Silent Night, Deadly Night, Ella McKay, Kokuho, Pets on a Train

Pets on the Train
★★
(PG) 87 minutes

There’s a piecemeal quality to it, even by CGI family entertainment standards. Pets on the TrainEnglish dub made in France but featuring a mostly Canadian voice cast, aiming to keep its origins secret, at least in the version released in Australia.

Pets on the Train: Being stranded on a runaway express.Credit: NIXCO

The story begins shortly before Christmas in a city on the west coast of the United States; Although the cityscapes are rendered in a semi-realistic style that evokes a European cartoon tradition, judging by the palm trees, Spanish mission architecture and jokes at the expense of show business stereotypes – tintin Instead of Disney or Dr Seuss.

More in the Hollywood mold is the wide-eyed but slippery hero Maurice (voiced by Wyatt Bowen), a brave raccoon who prefers to be known as Falcon and fancies himself a master criminal, but his typical adventures don’t go much beyond eating hot dogs from street carts.

Persuaded to take part in a more sophisticated heist, the man is set upon by a malevolent badger (Chimwemwe Miller) and finds himself stranded on a runaway train hurtling towards almost certain destruction.

Although there are no human passengers on board, there are numerous animals kept locked in cages in the luggage compartment; among them are a suspicious police dog (Tristan D. Lalla), a foppish bloodhound (Terrence Scammell), and too many other animals (too many, in fact, for any of them to emerge as characters we can fully invest in). Will our hero be able to free them, gain their trust and take them to safety?

In Pets on the Train, the characters face a series of puzzles.
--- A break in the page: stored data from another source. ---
theorem blind_beginCollection : InsertionBlind beginCollection := fun ws s => blind_requestSnapshot s.member.tableRef ws
  (withCollector (some { target := s.member.tableRef, attempt := 1, deadline := now s + 6, parts := [] }) s)

theorem blind_failAttempt (c : Collector) (ref : Option StationNo) : PairBlind (failAttempt c ref) := by
  intro ws s
  unfold failAttempt
  split
  · exact congrArg (·, false) (blind_requestSnapshot ref ws
      (withCollector (some { target := ref, attempt := c.attempt + 1, deadline := now s + 6, parts := [] }) s))
  · rfl

/-- The collector told of a change of table reference, while it is idle, while it waits for one, and while it asks one (R139). -/
theorem collectorRefChange_of_idle {ref : Option StationNo} {s : State} (h : s.snap.collector = none) :
    collectorRefChange ref s = (s, false) := by rw [collectorRefChange, h]

theorem collectorRefChange_of_waiting {ref : Option StationNo} {s : State} {c : Collector} (h : s.snap.collector = some c)
    (ht : c.target = none) : collectorRefChange ref s = match ref with
      | none => (s, false)
      | some r => (requestSnapshot (some r) (withCollector (some { c with target := some r, deadline := now s + 6 }) s), false) := by
  rw [collectorRefChange, h]
  dsimp only
  rw [ht]
  cases ref <;> rfl

theorem collectorRefChange_of_asking {ref : Option StationNo} {s : State} {c : Collector} {t : StationNo} (h : s.snap.collector = some c)
    (ht : c.target = some t) : collectorRefChange ref s = if some t = ref then (s, false) else failAttempt c ref s := by
  rw [collectorRefChange, h]
  dsimp only
  rw [ht]
  cases ref with
  | none => rfl
  | some r => exact if_congr (Option.some_inj).symm rfl rfl

theorem blind_collectorRefChange (ref : Option StationNo) : PairBlind (collectorRefChange ref) := by
  intro ws s
  cases h : s.snap.collector with
  | none => rw [collectorRefChange_of_idle h, collectorRefChange_of_idle (s := setInsertion ws s) h]
  | some c =>
    cases ht : c.target with
    | none =>
      rw [collectorRefChange_of_waiting h ht, collectorRefChange_of_waiting (s := setInsertion ws s) h ht]
      cases ref with
      | none => rfl
      | some r => exact congrArg (·, false) (blind_requestSnapshot (some r) ws
          (withCollector (some { c with target := some r, deadline := now s + 6 }) s))
    | some t =>
      rw [collectorRefChange_of_asking h ht, collectorRefChange_of_asking (s := setInsertion ws s) h ht]
      split
      · rfl
      · exact blind_failAttempt c ref ws s

theorem blind_lockRefChange (ref : Option StationNo) : InsertionBlind (lockRefChange ref) :=
  InsertionBlind.ite (c := fun s => ref = some (own s))
    (f := fun s => requestBlanking (nominal s) { s with lock := { state := .reference, ref := ref, offset := none } })
    (g := fun s => { s with lock := { state := .free, ref := ref, offset := none } })
    (fun _ _ => Iff.rfl) (fun _ _ => rfl) (fun _ _ => rfl)

/-- The references computed, and the mismatch streak with them. -/
def refsTaken (s : State) : State :=
  { s with member.tableRef := computeTableRef s, member.timingRef := computeTimingRef s,
           member.mismatch := if computeTableRef s = s.member.tableRef then s.member.mismatch else 0 }

theorem blind_refsSet : InsertionBlind refsSet :=
  InsertionBlind.ite (c := fun s => computeTimingRef s = s.member.timingRef) (f := refsTaken)
    (g := fun s => lockRefChange (computeTimingRef s) (refsTaken s)) (fun _ _ => Iff.rfl) (fun _ _ => rfl)
    (fun ws s => blind_lockRefChange (computeTimingRef s) ws (refsTaken s))

theorem recomputeOnce_setInsertion (ws : List Waiting) (s : State) :
    recomputeOnce (setInsertion ws s) = { recomputeOnce s with state := setInsertion ws (recomputeOnce s).state } := by
  have hset := blind_refsSet ws s
  have htold := blind_collectorRefChange (computeTableRef s) ws (refsSet s)
  have htable : computeTableRef (setInsertion ws s) = computeTableRef s := rfl
  have hmember : (setInsertion ws s).member = s.member := rfl
  rw [recomputeOnce_eq, recomputeOnce_eq, hset, htable, hmember, htold]
  split <;> rfl

theorem blind_enterInService : InsertionBlind enterInService := by
  intro ws s
  rw [enterInService_eq, enterInService_eq]
  show (recomputeOnce (setInsertion ws (inServiceWith s))).state = _
  rw [recomputeOnce_setInsertion]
In Pets on the Train, the characters face a series of puzzles.Credit: © TAT productions, Apollo Films Distribution, France 3 Cinéma, Kinologic

At this point in the story, the view out the window looks a lot like the Mojave Desert, which makes sense enough geographically. Then suddenly we find ourselves in a completely different landscape; the train winding around grey, foggy mountains as if we were progressing from one level to the next in a video game.

It’s actually a video game Pets on the Train it mostly looks like – treating a strangely arbitrary, obviously derivative plot as the basis for a series of logic puzzles that the characters must come together to solve before time runs out.

The biggest puzzle for co-directors Benoit Daffis and Jean-Christian Tassy was how to make the most of limited resources. But like calculating directors of B-movies everywhere, they find ways to use music, sound, and abrupt editing to make it feel like we’re watching more of the show than we actually are.

They also offer a moment of genuine surrealism, although you can almost blink and miss it. About a minute into the opening credits, as the train speeds towards the station in the middle of the city, it overturns for no apparent reason and lands sideways in an empty park.

This next part is straight from Monty Python, otherwise The Lego Movie. A giant hand reaches into the shot and grabs the train, presumably to put it on the tracks – at which point we cut away and the story continues as if none of this had happened.

However, some questions still remain in mind. If the entire movie below takes place on an incredibly detailed model train set, who is actually at the controls? God? Santa Claus, who appeared almost simultaneously as the mascot of a nearby store? A lucky kid who gets his gifts early?

As with everything Pets on the TrainIt’s best not to think too much about it, especially since Daffis and Tassy never break the fourth wall so blatantly anywhere else. But even though it’s under 90 minutes, the movie drags on so long that I’m starting to wonder if a second Christmas miracle might save time.